Thank you, 2024

 
 
 

Dear Younger Me,

Tomorrow is the last day to wake up in 2024, it has been a year of healing. Currently, I am so excited for 2025! This morning, I made a list of goals for the next six months and am expectant of watching those unfold. If you haven’t started action planning yet, maybe this can be your year. I’ve found that having the categories of relational, spiritual, physical, financial and leisure (others might include occupational and one day you might haha) help me break down what areas I want to be intentional with. Positive reinforcement has also been huge in successfully meeting those goals!

I mainly wanted to be vulnerable with you about the healing that’s taken place this year. I know vulnerability can be scary/uncomfortable due to your past experiences. I am sorry for the times individuals didn’t handle your heart with care when you needed it. They are human and we all miss moments of loving each other well. Take the good and bad examples of what is or isn’t beneficial so that you hopefully can be an example of love to your neighbor! 

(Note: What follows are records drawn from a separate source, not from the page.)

theorem tableWord_toNat (w : BWord) : tableWord 32 w.toNat = w := by
  rw [tableWord, Nat.mod_eq_of_lt w.isLt, BitVec.ofNat_toNat, BitVec.setWidth_eq]

end

/-- Settles O6, by what the engine's turn and each event are. -/
theorem stepRunsTheDecodedCommand : Obligations.StepRunsTheDecodedCommand := by
  refine ⟨fun s c i hc hi => ⟨fun h => ?_, fun q rest h => ?_⟩, fun s c e hc he => ⟨fun h => ?_, fun q rest h => ?_⟩,
    fun s hidle => ⟨fun h => ?_, fun q rest h => ?_⟩, fun s x rest h => step_of_event h,
    fun s rest h => step_of_event h, fun s rest h => step_of_event h, fun s w i hi => ?_⟩
  · exact (step_of_noInput h).trans (engineTurn_of_legal hc hi)
  · exact (step_of_engine h).trans (engineTurn_of_legal hc hi)
  · exact (step_of_noInput h).trans (engineTurn_of_illegal hc he)
  · exact (step_of_engine h).trans (engineTurn_of_illegal hc he)
  · exact (step_of_noInput h).trans (engineTurn_of_idle hidle)
  · exact (step_of_engine h).trans (engineTurn_of_idle hidle)
  · rw [State.withFetchWord, tableWord_toNat]
    exact (step_of_engine rfl).trans (engineTurn_of_legal (c := ⟨w, [], 0⟩) rfl hi)

/-! ### The resets (R51, R281, R282) -/

theorem abandonCommand_of_idle {s : State} (h : s.inflight = none) : abandonCommand s = s := by
  simp [abandonCommand, State.abandonedWrites, h, regionAddrs, State.drawFm, State.drawBm]

/-- Settles O55: field by field, and with nothing in flight there is nothing to abandon. -/
theorem hardwareResetRestoresEveryRegister : Obligations.HardwareResetRestoresEveryRegister := by
  refine fun s => ⟨rfl, fun h => ?_, rfl, rfl, rfl, rfl, rfl, rfl, rfl, rfl, rfl, rfl⟩
  have hfm : (abandonCommand s).fm = s.fm := by rw [abandonCommand_of_idle h]
  have hbm : (abandonCommand s).bm = s.bm := by rw [abandonCommand_of_idle h]
  exact ⟨hfm, hbm⟩

end Sys2Proof.Machine
end

section
/-! PROOFS. The register window: what a transfer to an offset is, while the engine is idle and while it is BUSY (O46,
O47, O49 to O52, O56, O58). -/

namespace Sys2Proof.Machine

/-! ### Offsets (R23, R82) -/

/-- A register other than the reserved one has a row in the map (R23). -/
theorem mem_regMap {a : BitVec 12} (h : regAt a ≠ .reserved) : (a.toNat, regAt a) ∈ regMap := by
  unfold regAt at h ⊢
  cases hl : regMap.lookup a.toNat with
  | none => simp [hl] at h
  | some r => exact mem_of_lookup hl

/-- No two offsets have the same register. -/
theorem regAt_inj {a b : BitVec 12} (h : regAt a ≠ .reserved) (hab : regAt b = regAt a) : b = a :=
  (regAt_injective _ (mem_regMap h) b hab).trans (by simp)

theorem served_of_aligned {a : BitVec 12} (h : a.toNat % 4 = 0) : served a 0xF = true := by simp [served, h]

/-- A transfer is refused for its address or its byte enables (R82, R89). -/
theorem served_eq_false {a : BitVec 12} {be : BitVec 4} : served a be = false ↔ a.toNat % 4 ≠ 0 ∨ be ≠ 0xF := by
  simp [served, Decidable.imp_iff_not_or]

/-! ### Transfers to a register by its offset -/

section
variable {a : BitVec 12} {r : Reg}

/-- A full-word write of the register at an offset. -/
theorem write_register (h : served a 0xF = true ∧ regAt a = r) (v : BWord) (s : State) :
    busTransfer (.write a 0xF v) s = { (writeReg r v s).2 with busResp := some (writeReg r v s).1 } :=
  busTransfer_write h.1 h.2 v s

/-- Of a register no guard holds back, BUSY or not (R46). -/
theorem write_unguarded (h : served a 0xF = true ∧ regAt a = r) (hr : r.guarded = false) (v : BWord) (s : State) :
    busTransfer (.write a 0xF v) s = { (writeOpen r v s).2 with busResp := some (writeOpen r v s).1 } := by
  rw [write_register h, writeReg, hr]
  rfl

theorem read_register (h : served a 0xF = true ∧ regAt a = r) (s : State) :
    busTransfer (.read a 0xF) s = { (readReg r s).2 with busResp := some (readReg r s).1 } :=
  busTransfer_read h.1 h.2 s

end

/-- A table of offsets is checked row by row: each is served, and what the row asks of its register holds. -/
theorem offsetTable_row {α : Type} {rows : List α} {offset : α → BitVec 12} {p : α → Reg → Bool}
    (h : rows.all (fun x => served (offset x) 0xF && p x (regAt (offset x))) = true) {x : α} (hx : x ∈ rows) :
    served (offset x) 0xF = true ∧ p x (regAt (offset x)) = true :=
  Bool.and_eq_true_iff.mp (List.all_eq_true.mp h x hx)

/-- Settles O58: the 45 rows of R51's table, each read in the reset state. -/
theorem resetValuesInTheWindow : Obligations.ResetValuesInTheWindow := by
  intro x hx
  obtain ⟨hserved, hread⟩ := offsetTable_row (offset := Prod.fst)
    (p := fun x r => (readReg r State.reset).1 == .readOk x.2) (by decide +kernel) hx
  rw [busTransfer_read hserved rfl, beq_iff_eq.mp hread]

theorem writeReg_of_idle {s : State} (h : s.busy = false) (r : Reg) (v : BWord) : writeReg r v s = writeOpen r v s := by
  simp [writeReg, h]

/-- While BUSY a guarded write is dropped (R46). -/
theorem writeReg_of_busy {s : State} {r : Reg} (hr : r.guarded = true) (h : s.busy = true) (v : BWord) :
    writeReg r v s = (.writeOk, setHostConflict s) := by
  simp [writeReg, hr, h]

/-! ### CTRL, STATUS, CMD, RNG_IN, and the registers the host cannot write or read (R24 to R26, R42, R43, R45) -/

/-- A CTRL write without SOFT_RESET (R25). -/
theorem write_ctrl_of_noReset {v : BWord} (hv : v.getLsbD 2 = false) (s : State) :
    busTransfer (.write 0x004 0xF v) s = { writeEnables s.busy v s with busResp := some .writeOk } := by
  rw [write_unguarded (r := .ctrl) (by decide) rfl, writeOpen, writeCtrl, hv]
  rfl

/-- A CTRL write of SOFT_RESET (R25, R282). -/
theorem write_ctrl_of_reset {v : BWord} (hv : v.getLsbD 2 = true) (s : State) :
    busTransfer (.write 0x004 0xF v) s = { writeEnables s.busy v (softReset s) with busResp := some .writeOk } := by
  rw [write_unguarded (r := .ctrl) (by decide) rfl, writeOpen, writeCtrl, hv]
  rfl

theorem write_status (v : BWord) (s : State) :
    busTransfer (.write 0x008 0xF v) s = { writeStatus v s with busResp := some .writeOk } :=
  write_unguarded (r := .status) (by decide) rfl v s

theorem write_cmd (v : BWord) (s : State) :
    busTransfer (.write 0x00C 0xF v) s = { writeCmd v s with busResp := some .writeOk } :=
  write_unguarded (r := .cmd) (by decide) rfl v s

theorem write_rngIn (v : BWord) (s : State) :
    busTransfer (.write 0x028 0xF v) s = { pushRng v s with busResp := some .writeOk } :=
  write_unguarded (r := .rngIn) (by decide) rfl v s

A couple ways I was loved well this year were in safe spaces. I learned in the right environment is where I grow best. If something has been wounded then it needs the space to regrow and repair itself and that’s what happened to my heart this year. 

For me this has been in the context of relationships. I want to give others what I received this year, which was a space to let the rawness of my heart be seen. No filter was used to express the highlight of the day to the thoughts/pains causing me discomfort. In that I established who are core individuals that I could let them see it all, be heard and be known. Once I felt known is where I felt I could be confident again in the parts of me that shine. Once I felt known is where I felt I didn’t have to be alone in the areas that I desired to grow in. Some of the greatest gifts I believe have ever received from another person have been being seen, heard and known. Through that combination, I have experienced feeling loved for every part of me and the environment my heart needs to grow. I hope everyone can experience the love my heart has had this past year. I hope everyone has or finds safe spaces. I hope I can be the example of love to others that I have received. 

So many things happen in a year, a month, a week and a day. I hope you take time to hold onto what made you feel loved today and continue to write about those things. Before you know it, it will be hard to see anything else. Everyday has been filled with blessings, some obvious and others in disguise. Sometimes it’s a note of appreciation and other times it’s having a hard conversation that’s uncomfortable at the time, but you realize it is strengthening your relationship and that far outweighs the uncomfortability that lasts for a moment. 

When I look back at 2024, all I can say is thank you. 

What do you think when you look back on your year? What do you need to have a safe space to grow? Where do you want to go in the year to come?